Путешествие вокруг моего черепа - Фридеш Каринти 3 стр.


Как-то раз поутру без всякой причины я забредаю на рынок – слоняюсь в проходах между прилавками, глазею на груды овощей и фруктов; лохани с капустой, бочки огурцов радуют взгляд нежными оттенками желтизны и зелени. Подобно дорогим брюссельским кружевам висят потроха перед мясными лавками, сырные горы так и подначивают червем пробиться сквозь них, прорыв себе тоннель; розоватая плоть разрезанных пополам сомов взбухает на влажных досках. Мне часто казалось, что в сущности я чревоугодник – достойный потомок одноклеточной амебы, которая захватывает в себя все что ни попадя. Странным образом на сей раз я не испытываю аппетита и даже изменяю своей излюбленной привычке пробовать предлагаемый товар.
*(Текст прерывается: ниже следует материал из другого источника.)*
/-! ### The audit log's way to flash (R554) -/

/-- Copy one entry to the flash ring of 1,048,576 entries. -/
def State.flashOne (s : State) (seq : Nat) : State :=
  { s with
    flash := Tbl.put s.flash (s.flashed % 1048576) (Tbl.get 0 s.audit (seq % 4096))
    flashed := s.flashed + 1 }

/-- Copy every unflushed entry. A ring that wraps sets WRAP with class 0x0C. -/
def State.auditFlush (s : State) : State :=
  let n := s.fld .MGT_AUDIT_STAT_UNFLUSHED 0
  let first := s.fld .MGT_AUDIT_SEQ_NEXT 0 - n
  let s1 := ((List.range n).foldl (fun s k => s.flashOne (first + k)) s).setFld .MGT_AUDIT_STAT_UNFLUSHED 0 0
  if (s.flashed - 1) / 1048576 < (s1.flashed - 1) / 1048576 then
    (s1.setFlag .MGT_AUDIT_STAT_WRAP 0 true).raiseNo 0x0C mgtUnit 0
  else s1

/-- The hold-up ends with both supplies lost: the unflushed audit entries are in flash, and the always-on domain stops.
What is fused or in flash stays. -/
def State.doHoldup (s : State) : State :=
  if s.power.auxGood || s.power.vinGood then s
  else
    let s1 := s.auditFlush.mainOff
    let keep := fusedFlds.map (·.ctorIdx)
    { s1 with
      regs := s1.regs.filter (fun p => keep.contains (p.1 % 1024))
      audit := []
      power := { Power.reset with
        perst := s1.power.perst, rackref := s1.power.rackref, refclk := s1.power.refclk, cxl := s1.power.cxl,
        bar2 := s1.power.bar2, hdmBase := s1.power.hdmBase, hdmSize := s1.power.hdmSize,
        spareLanes := s1.power.fusedLanes, fusedLanes := s1.power.fusedLanes, seated := s1.power.seated,
        fusedPhys := s1.power.fusedPhys, fusedUsed := s1.power.fusedUsed, age := s1.power.age,
        activated := s1.power.activated, slotVer := s1.power.slotVer, startFails := s1.power.startFails,
        boots := s1.power.boots } }

def execHoldupExpire (s : State) : Host.Outcome State Fault Refusal := .next s.doHoldup

/-! ### Module reset and PERST_N (R490-R492) -/

/-- A module reset: LEAVING on the ports (R347), the main domain is reset, and start-up runs again from step 2. -/
def State.moduleReset (s : State) : State :=
  if s.fld .PWR_STATUS_STATE 0 = 0 then s
  else
    let s1 := s.relock.leaveAll.resetMain
    ((({ s1 with power := { s1.power with boots := s1.power.boots + 1 } } : State).startFirmware).setFld
      .PWR_STATUS_STATE 0 1).setFld .PWR_STATUS_START_STEP 0 1

def execModuleReset (org : Origin) (s : State) : Host.Outcome State Fault Refusal :=
  .next (s.regCmd org .PWR_CTRL 0 1 (fun s => s.moduleReset))

/-- PERST_N is asserted: a Dormant part wakes first; the host port stops, and every context is reset. -/
def State.doPerst (s : State) : State :=
  let s1 := s.wakeUp 5
  let s2 : State := { s1 with power := { s1.power with
    perst := true, hostUp := false, bar2 := Power.reset.bar2, hdmBase := 0, hdmSize := 0 } }
  (List.range 4096).foldl (fun s c => s.doCtxReset c 0xFFFFFFFF) s2

def execPerstAssert (s : State) : Host.Outcome State Fault Refusal := .next s.doPerst

/-- The host port trains once PERST_N is deasserted and start-up step 3 has passed with REFCLK. -/
def State.hostTrains (s : State) : State :=
  if !s.power.perst && s.power.refclk && decide (3 ≤ s.fld .PWR_STATUS_START_STEP 0) then
    ({ s with power := { s.power with hostUp := true } } : State).setFlag .CMD_CFG_CXL 0 s.power.cxl
  else s

/-- What the host chooses when PERST_N is deasserted: PCIe or CXL, the size of BAR2 when it resizes it, and the HBM range of
the HDM decoder (R270, R271). Its configuration writes have no rows of their own (DESIGN CHOICE:
notes/assumptions/146.md). -/
def State.hostChooses (s : State) (cxl : Bool) (bar2 : Option (Fin 10)) (hdmBase hdmSize : Nat) : State :=
  { s with power := { s.power with
      perst := false, cxl := cxl, bar2 := (bar2.map (·.val)).getD Power.reset.bar2, hdmBase := hdmBase, hdmSize := hdmSize } }

def execPerstDeassert (cxl : Bool) (bar2 : Option (Fin 10)) (hdmBase hdmSize : BitVec 40) (s : State) :
    Host.Outcome State Fault Refusal :=
  .next (s.hostChooses cxl bar2 hdmBase.toNat hdmSize.toNat).hostTrains

/-! ### The steps of start-up (R488) -/

/-- Class 0x00: the step, and the unit. -/
def State.startRaise (s : State) (step unit : Nat) : State := s.raiseNo 0x00 mgtUnit (step + unit * 2 ^ 16)

/-- Start-up turns main off. -/
def State.startOff (s : State) (step : Nat) : State :=
  let s1 := (s.startRaise step 0).mainOff
  { s1 with power := { s1.power with startFails := s1.power.startFails + 1 } }

/-- The unit of a class 0x00 record for a Tiller: Sheaf and logical number as R299 codes them, since R25 keeps physical
numbers out of this record; a spare has no logical number and is named by 255 (DESIGN CHOICE: notes/assumptions/119.md). -/
def startTiller (sh : Nat) : Option Nat → Nat
  | some n => sh * 256 + n
  | none => sh * 256 + 255

/-- A physical Tiller fails a start-up test: a spare takes its number, or the number is absent; a spare that fails is never
used. -/
def State.tillerFails (s : State) (step sh p : Nat) : State :=
  let named := (List.range 64).find? (fun n => !(Tbl.get false s.absent (sh * 64 + n)) && s.physOf sh n == p)
  let s1 := s.startRaise step (startTiller sh named)
  match named with
  | some n => s1.replaceTiller sh n
  | none => { s1 with used := Tbl.set false s1.used (sh * 68 + p) true }

/-- The failing Tillers of a test, spares first. -/
def State.tillersFail (s : State) (step : Nat) (found : List StartFault) : State :=
  let l := found.filterMap (fun f => match f with
    | .tillerBad sh p => some (sh.val, p.val)
    | _ => none)
  (l.filter (fun x => decide (64 ≤ x.2)) ++ l.filter (fun x => decide (x.2 < 64))).foldl
    (fun s x => s.tillerFails step x.1 x.2) s

/-- The expansion port starts: it reads FAR_CFG, whose BIFUR 3 is x16 like 0, and finds a rate and a capacity of at most
4,096 GiB, which are the expander's: free values (R254, R269). -/
def State.startFar (s : State) : State :=
  let b := s.fld .FAR_CFG_BIFUR 0
  let s1 : State := { s with power := { s.power with
    farWays := s.fld .FAR_CFG_WAYS 0, farBifur := if b = 3 then 0 else b } }
  let s2 := s1.useFree.setFld .FAR_STATUS_RATE 0 s1.freeWord.toNat
  s2.useFree.setFld .FAR_STATUS_CAP_GIB 0 (s2.freeWord.toNat % 4097)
На следующий день я отправляюсь на бойню, убеждая себя при этом, будто бы собираюсь писать репортаж. Поспеваю к тому времени, когда забивают вола: тихонько мыча, он понуро жмется к стене, однако не выказывает сопротивления. Забойщик останавливается перед ним, расставив ноги и высоко подняв топор, а обреченный вол опускает глаза, словно стыдясь происходящего, однако смиряется с тем, что вынужден придерживаться заключенного с человеком уговора, согласно которому он отказывается от последних лет жизни ради того, чтобы первые годы провести без забот, без печалей на обильном пастбище. Топор опускается, и животное, тяжело ухнув, валится – точно груда тряпья или охапка одежды, из-под которой выдернули вешалку. Я ухожу в дурном настроении, и никакого репортажа на эту тему не пишу – душа не лежит.

Ловлю себя на том, что проведываю давних знакомых, зачем-то повторно возвращаюсь в такие места, где и в первый-то раз чувствовал себя неуютно. Заказываю себе костюм, необычайно долго пререкаюсь с портным и в конце концов – пожертвовав задатком – отказываюсь от заказа.
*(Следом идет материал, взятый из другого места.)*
-- ==== Sys2Proof/Machine/Operands.lean ====
section
/-! DEFINITION. The operands of a vector instruction (R108-R114, R120-R122, R143, R148, R154): the operation's shape,
the conversion block, the chunk, and the reading of tile registers, masks, scalars, the tile queue, windows and ingress
queues. -/

namespace Sys2Proof.Machine

/-! ### Fields (R153, R154, R69) -/

def veEop (e : Enc) : Bool := bitAt e.mod 7
def veCond (e : Enc) : Nat := bitsOf e.mod 5 3
def veMode16 (e : Enc) : Bool := bitAt e.mod 2
def veConv (e : Enc) : Bool := bitAt e.mod 1
def veTap (e : Enc) : Bool := bitAt e.mod 0
def veE (e : Enc) : Nat := bitsOf e.imm 63 48
def veScalp (e : Enc) : Nat := bitsOf e.imm 47 40
def veGfmt (e : Enc) : Nat := bitsOf e.imm 39 36

/-- What an opcode computes on. -/
inductive VKind where
  | arith | float | compare | select | convert | elementary | int | w64 | row | mask | gather
  deriving DecidableEq, Repr

def vkind (o : Nat) : VKind :=
  if o ≤ 0x43 then .arith
  else if o ≤ 0x48 then .float
  else if o = 0x49 then .compare
  else if o = 0x4A then .select
  else if o = 0x4B then .convert
  else if o ≤ 0x58 then .elementary
  else if o ≤ 0x68 then .int
  else if o = 0x6A then .w64
  else if o = 0x6B then .convert
  else if o ≤ 0x73 then .row
  else if o ≤ 0x7B then .mask
  else .gather

/-- Source operands that an opcode takes. -/
def vsources (o : Nat) : Nat :=
  if o = 0x43 ∨ o = 0x4A then 3
  else if o = 0x46 ∨ o = 0x47 ∨ vkind o = .elementary ∨ vkind o = .convert ∨ vkind o = .row ∨ o = 0x7B ∨ o = 0x7C then 1
  else 2

/-- The instruction writes through the conversion block: CONV, or CVT and WCVT always (notes/assumptions/16.md). -/
def converts (e : Enc) : Bool := veConv e || vkind e.opc == .convert

/-- The instruction reads P registers through PX (R147, R154, R156). -/
def veUsesPx (e : Enc) : Bool := converts e || veTap e || vkind e.opc == .gather

/-- The conversion word (R69) of five P registers. -/
def cword (conv : List Word) : Nat := (conv.headD 0).toNat

def cwSalt (w : Nat) : Nat := bitsOf w 63 48
def cwGnsAcc (w : Nat) : Bool := bitAt w 36
def cwGnsMb (w : Nat) : Bool := bitAt w 35
def cwStats (w : Nat) : Bool := bitAt w 34
def cwSat (w : Nat) : Bool := bitAt w 33
def cwW64 (w : Nat) : Bool := bitAt w 32
def cwQfix (w : Nat) : Int := signedOf 8 (w / 2 ^ 24)
def cwRound (w : Nat) : Nat := bitsOf w 10 8
def cwSrc (w : Nat) : Nat := bitsOf w 7 4
def cwDst (w : Nat) : Nat := bitsOf w 3 0

/-- Register k of the conversion block. -/
def cblock (conv : List Word) (k : Nat) : Nat := (conv.getD k 0).toNat

def cbSeed (conv : List Word) : Nat := cblock conv 1
def cbTensor (conv : List Word) : Nat := cblock conv 2 % 2 ^ 32
def cbStep (conv : List Word) : Nat := cblock conv 2 / 2 ^ 32
def cbStride (conv : List Word) : Nat := cblock conv 3 / 2 ^ 32
def cbRecord (conv : List Word) : Nat := bitsOf (cblock conv 3) 20 0 / 64 * 64
def cbBase (conv : List Word) : Nat := cblock conv 4 % 2 ^ 50

/-- The linear index of element e in its tensor (R155). -/
def tensorIndex (conv : List Word) (e : Nat) : Nat := cbBase conv + e / 64 * cbStride conv + e % 64

/-! ### Widths and chunks (R108, R109) -/

/-- What an open value of an instruction depends on: its encoding. -/
def Enc.key (e : Enc) : List Nat := [e.opc, e.mod, e.dst, e.a, e.b, e.c]

/-- SEL selects W64 elements (R117): by SRC_W64 of its conversion word; without one the encoding does not say
(notes/assumptions/153.md). -/
def selW64 (e : Enc) (conv : List Word) : Bool :=
  e.opc == 0x4A && !(veMode16 e) && (if converts e then cwW64 (cword conv) else Config.selectW64 e.key)

/-- A converting operation reads W64 elements: WCVT always, CVT and SEL by SRC_W64. -/
def srcW64 (e : Enc) (conv : List Word) : Bool :=
  e.opc == 0x6B || (e.opc == 0x4B && cwW64 (cword conv)) || selW64 e conv

/-- The operation runs in W64 mode. -/
def w64Mode (e : Enc) (conv : List Word) : Bool := vkind e.opc == .w64 || srcW64 e conv

/-- What is written are W64 elements. -/
def dstW64 (e : Enc) (conv : List Word) : Bool := vkind e.opc == .w64 || (selW64 e conv && !(converts e))

/-- The 16-bit mode is in force: it has no meaning for conversions, mask and W64 operations (R117). -/
def mode16 (e : Enc) : Bool :=
  veMode16 e && (match vkind e.opc with
    | .convert => false
    | .mask => false
    | .w64 => false
    | _ => true)

/-- Operations with a 16-bit mode (R117). -/
def has16 (o : Nat) : Bool :=
  match vkind o with
  | .elementary => false
  | .int => false
  | _ => true

/-- The format code of 16-bit operand k, 3 for the destination: what SRC of a conversion word names; where none names BF16 or
FP16, the encoding does not say (R120; notes/assumptions/17.md). -/
def fmt16 (e : Enc) (conv : List Word) (k : Nat) : Nat :=
  let f := cwSrc (cword conv)
  if converts e && (f == 1 || f == 2) then f else if Config.operandFp16 e.key k then 2 else 1

/-- How the elements of a source operand are held. -/
inductive EShape where
  | packed (w : Nat) (fmt : Option Nat)
  | w64
  | block (fmt : Nat)
  deriving DecidableEq, Repr

/-- The shape of data source k; the sources of an instruction differ at most in their 16-bit format. SRC and SRC_W64 say what
CVT reads, and SRC_W64 what SEL reads; every other operation with CONV reads the operands of its mode and ignores both (DESIGN
CHOICE: notes/assumptions/154.md). -/
def srcShape (e : Enc) (conv : List Word) (k : Nat) : EShape :=
  if w64Mode e conv then .w64
  else
    match vkind e.opc with
    | .convert =>
      let f := cwSrc (cword conv)
      if isBlock f then .block f else .packed (elemBits f) (some f)
    | .int => .packed 32 none
    | .gather => .packed 32 none
    | _ => if mode16 e then .packed 16 (some (fmt16 e conv k)) else .packed 32 (some 0)

/-- Bytes of `n` elements from a chunk boundary on. -/
def EShape.bytes : EShape → Nat → Nat
  | .packed w _, n => (n * w + 7) / 8
  | .w64, n => 8 * n
  | .block f, n => fmtBytes f n

/-- The format that is written: DST of the conversion, or FP32 or the 16-bit format; none for integers, W64 and masks. -/
def dstFmt (e : Enc) (conv : List Word) : Option Nat :=
  if converts e then some (cwDst (cword conv))
  else
    match vkind e.opc with
    | .int => none
    | .w64 => none
    | .mask => none
    | .compare => none
    | .row => some 0
    | _ => if selW64 e conv then none else if mode16 e then some (fmt16 e conv 3) else some 0

/-- Elements of a chunk: 64, 128 or 32; a mask operation takes all its bits at once. A chunk that is written in a block format
holds whole blocks: a row reduction, which gives one result for each 64 elements, takes the rows of a block together (R579;
DEDUCED: notes/assumptions/155.md). -/
def chunkSize (e : Enc) (conv : List Word) : Nat :=
  let c := if vkind e.opc = .mask then 4096 else if w64Mode e conv then 32 else if mode16 e then 128 else 64
  let d := cwDst (cword conv)
  if converts e && isBlock d then max c (blockElems d * (if vkind e.opc = .row then 64 else 1)) else c

/-- Chunks of an instruction. -/
def chunks (e : Enc) (conv : List Word) : Nat := (veE e + chunkSize e conv - 1) / chunkSize e conv

/-! ### Elements in the lanes -/

/-- An input element: its bits, the value they stand for, its poison and its saturation mark. -/
structure VIn where
  bits : Nat
  val : FVal
  poison : Bool
  sat : Bool
  deriving DecidableEq, Repr, Inhabited

/-- The W64 value N × 2^q of a source (R57). -/
def w64Val (q : Int) (n : Nat) : FVal := FVal.ofInt (signedOf 64 n) q

/-- The exponent of a W64 source: 0 for the integer products of the tile queue, and QFIX for every other (R57, R92; DEDUCED:
notes/assumptions/18.md). -/
def sourceQ (conv : List Word) (opnd : Nat) : Int :=
  if (opKind opnd == 1 || opKind opnd == 2) && opIdx opnd == 8 then 0 else cwQfix (cword conv)

/-- The bits of element j itself, from the first byte of its chunk: the first bit and how many. -/
def EShape.body (sh : EShape) (j : Nat) : Nat × Nat :=
  match sh with
  | .packed w _ => (j * w, w)
  | .w64 => (64 * j, 64)
  | .block f =>
    (8 * (j / blockElems f * blockBytes f + headerBytes f) + j % blockElems f * elemBits f, elemBits f)

/-- The scale and nudge bits that element j shares with its block. -/
def EShape.header (sh : EShape) (j : Nat) : Nat × Nat :=
  match sh with
  | .block f => (8 * (j / blockElems f * blockBytes f), 8 * headerBytes f)
  | _ => (0, 0)

/-- The bits and the values of n elements. -/
def EShape.values (sh : EShape) (q : Int) (n : Nat) (bytes : List Byte) : List (Nat × FVal) :=
  match sh with
  | .packed w fmt => (unpack w n (leNat bytes)).map (fun v =>
      (v, match fmt with
        | some f => decodeElem f v
        | none => FVal.ofInt (signedOf w v) 0))
  | .w64 => (unpack 64 n (leNat bytes)).map (fun v => (v, w64Val q v))
  | .block f =>
    let k := (n + blockElems f - 1) / blockElems f
    (((List.range k).flatMap (fun j => decodeBlock f ((bytes.drop (j * blockBytes f)).take (blockBytes f)))).take n).map
      (fun v => (0, v))

/-- Elements in the lanes: an element is poisoned when its own bits or those of its block's header are (R124, R581); `bad` tells
of a span of bits, `sats` holds the W64 marks. -/
def shapeElems (sh : EShape) (q : Int) (n : Nat) (bytes : List Byte) (bad : Nat × Nat → Bool) (sats : List Bool) :
    List VIn :=
  ((sh.values q n bytes).zip (List.range n)).map (fun p =>
    { bits := p.1.1, val := p.1.2, poison := bad (sh.body p.2) || bad (sh.header p.2), sat := sats.getD p.2 false })

/-- A span of bits touches a poisoned byte. -/
def spanPoison (bytes : List PByte) (p : Nat × Nat) : Bool :=
  decide (0 < p.2) && anyPoison ((bytes.drop (p.1 / 8)).take ((p.1 + p.2 + 7) / 8 - p.1 / 8))

/-- Elements from bytes that carry their poison. -/
def byteElems (sh : EShape) (q : Int) (n : Nat) (bytes : List PByte) (sats : List Bool) : List VIn :=
  shapeElems sh q n (vals bytes) (spanPoison bytes) sats

/-- Bit i of mask register k: VM0 reads as all ones (R121). -/
def Tiller.maskBit (x : Tiller) (k i : Nat) : Bool := k == 0 || (Tbl.get 0 x.vm k).getLsbD i

/-- Element i of an instruction is unmasked (R110, R121). -/
def Tiller.live (x : Tiller) (e : Enc) (i : Nat) : Bool :=
  decide (i < veE e) && (!e.men || x.maskBit e.midx i)

/-- Byte b of n elements from element e0 on belongs to an unmasked element (R122). -/
def Tiller.byteLive (x : Tiller) (e : Enc) (sh : EShape) (e0 b : Nat) : Bool :=
  match sh with
  | .packed w _ =>
    let lo := b * 8 / w
    let hi := (b * 8 + 7) / w
    (List.range (hi + 1 - lo)).any (fun k => x.live e (e0 + lo + k))
  | .w64 => x.live e (e0 + b / 8)
  | .block f =>
    let r := b / blockBytes f * blockElems f
    (List.range (blockElems f)).any (fun k => x.live e (e0 + r + k))

/-- What reading an operand gives. -/
inductive VRead where
  | ok (s : State) (els : List VIn)
  | run (q : Nat) (a : Int)

/-- Bytes of a tile register from an offset on, its poison marks and the W64 marks of its elements. -/
def Tiller.vtBytes (x : Tiller) (k off n : Nat) : List Byte :=
  (List.range n).map (fun j => Tbl.get 0 x.vt (k * 16384 + off + j))

def Tiller.vtBad (x : Tiller) (k off : Nat) (p : Nat × Nat) : Bool :=
  (List.range (p.2 / 2)).any (fun j => Tbl.get false x.vtPoison (k * 65536 + off * 4 + p.1 / 2 + j))

def Tiller.vtSats (x : Tiller) (k e0 n : Nat) : List Bool :=
  (List.range n).map (fun j => Tbl.get false x.vtSat (k * 2048 + e0 + j))

/-- Bytes of the tile at the head, from an offset on. -/
def Tile.slice (k : Tile) (off n : Nat) : List PByte :=
  (List.range n).map (fun j =>
    let w := if k.w64 then 8 else 4
    let el := k.elem ((off + j) / w)
    ⟨BitVec.ofNat 8 (el.val.toNat / 2 ^ (8 * ((off + j) % w))), el.poison⟩)

/-- The W64 marks of a tile's elements. -/
def Tile.sats (k : Tile) (e0 n : Nat) : List Bool := (List.range n).map (fun j => k.w64 && (k.elem (e0 + j)).sat)

/-- A P register broadcast in the element width of the operation (R148). -/
def scalarElems (sh : EShape) (q : Int) (n v : Nat) : List VIn :=
  let one : VIn := match sh with
    | .packed w (some f) => { bits := v % 2 ^ w, val := decodeElem f (v % 2 ^ w), poison := false, sat := false }
    | .packed w none => { bits := v % 2 ^ w, val := FVal.ofInt (signedOf w v) 0, poison := false, sat := false }
    | .w64 => { bits := v, val := w64Val q v, poison := false, sat := false }
    | .block _ => { bits := 0, val := .nan, poison := false, sat := false }
  List.replicate n one

/-- Read n elements from element e0 on of a source operand (R143). A pop takes the data; a peek walks on within its
instruction and leaves the queue as it was (DEDUCED: notes/assumptions/19.md). -/
def State.readSource (s : State) (t : Nat) (i : Inst) (e : Enc) (sh : EShape) (opnd e0 n : Nat) : VRead :=
  let x := s.til t
  let k := opIdx opnd
  let off := sh.bytes e0
  let nb := sh.bytes n
  let z := sourceQ i.conv opnd
  if opKind opnd = 3 then .ok s (shapeElems sh z n (x.vtBytes k off nb) (x.vtBad k off) (x.vtSats k e0 n))
  else if opKind opnd = 5 then .ok s (scalarElems sh z n i.scal.toNat)
  else if k = 8 then
    match x.headTile with
    | some tl => .ok s (byteElems sh z n (tl.slice off nb) (tl.sats e0 n))
    | none => .ok s []
  else if k ≤ 23 then
    let pop := opKind opnd == 1
    let skip := if pop then 0 else off
    match agTake (s.binding t k) (skip + nb + 1) (s.ag t k) (skip + nb) with
    | .error a => .run k a
    | .ok (offs, g) =>
      let wants := (List.range nb).map (fun b => x.byteLive e sh e0 b)
      let r := s.storeRead t ((offs.drop skip).zip wants)
      .ok (if pop then r.1.setAg t k g else r.1) (byteElems sh z n r.2 [])
  else
    let l := Tbl.get [] x.ingress k
    let pop := opKind opnd == 1
    let skip := if pop then 0 else off
    let s1 := if pop then s.setTil t { x with ingress := Tbl.put x.ingress k (l.drop nb) } else s
    .ok s1 (byteElems sh z n ((l.drop skip).take nb) [])

/-- A source has the data of a chunk (R141, R142). -/
def Tiller.sourceReady (x : Tiller) (sh : EShape) (opnd e0 n : Nat) : Bool :=
  if opKind opnd = 1 ∨ opKind opnd = 2 then
    let k := opIdx opnd
    if k = 8 then x.headTile.isSome
    else if 28 ≤ k then
      decide ((if opKind opnd = 1 then 0 else sh.bytes e0) + sh.bytes n ≤ (Tbl.get [] x.ingress k).length)
    else true
  else true

/-- Bytes of ingress queue k that a chunk needs for all the operands that name it: every pop takes its own (R141, R143). -/
def ingressNeed (sh : EShape) (ops : List Nat) (k e0 n : Nat) : Nat :=
  ((ops.filter (fun o => opKind o == 1 && opIdx o == k)).map (fun _ => sh.bytes n)).sum +
    (if ops.any (fun o => opKind o == 2 && opIdx o == k) then sh.bytes e0 + sh.bytes n else 0)

/-- The ingress queues hold the bytes of a chunk. -/
def Tiller.ingressReady (x : Tiller) (sh : EShape) (ops : List Nat) (e0 n : Nat) : Bool :=
  [28, 29, 30, 31].all (fun k => decide (ingressNeed sh ops k e0 n ≤ (Tbl.get [] x.ingress k).length))

/-- The data operands of an instruction: SEL's third source is its mask (DEDUCED: notes/assumptions/20.md). -/
def dataOperands (e : Enc) : List Nat :=
  if vkind e.opc = .mask then []
  else if e.opc = 0x4A then [e.a, e.b]
  else [e.a, e.b, e.c].take (vsources e.opc)

end Sys2Proof.Machine
end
Однажды утром бог весть как попадаю на Керепешское кладбище, где усердно втолковываю директору, до какой степени я против сожжения умерших (газеты вновь подняли вопрос о крематории), считая это насилием; ведь мертвое тело не настолько мертво, как нам кажется, во всяком случае, кто решится утверждать, будто бы в нем нет никакой необходимости: я имею в виду не природный обмен, не азот, нужный для растений, но вдруг рано или поздно обнаружится, что нам самим, нашей душе или той неуловимой субстанции, которую мы так называем, важно, чтооы она разлагалась именно так, медленно и постепенно, как ей и положено, – ведь не исключено, что эфемерно нежная материя астральных тел формируется именно из этих останков. Всю дорогу домой я казнюсь от стыда: директор теперь небось думает обо мне, будто я мистик и оккультист, а я лишь хотел объяснить ему, что всему свой срок, и естественный темп явлений ускорять ни в коем случае не следует.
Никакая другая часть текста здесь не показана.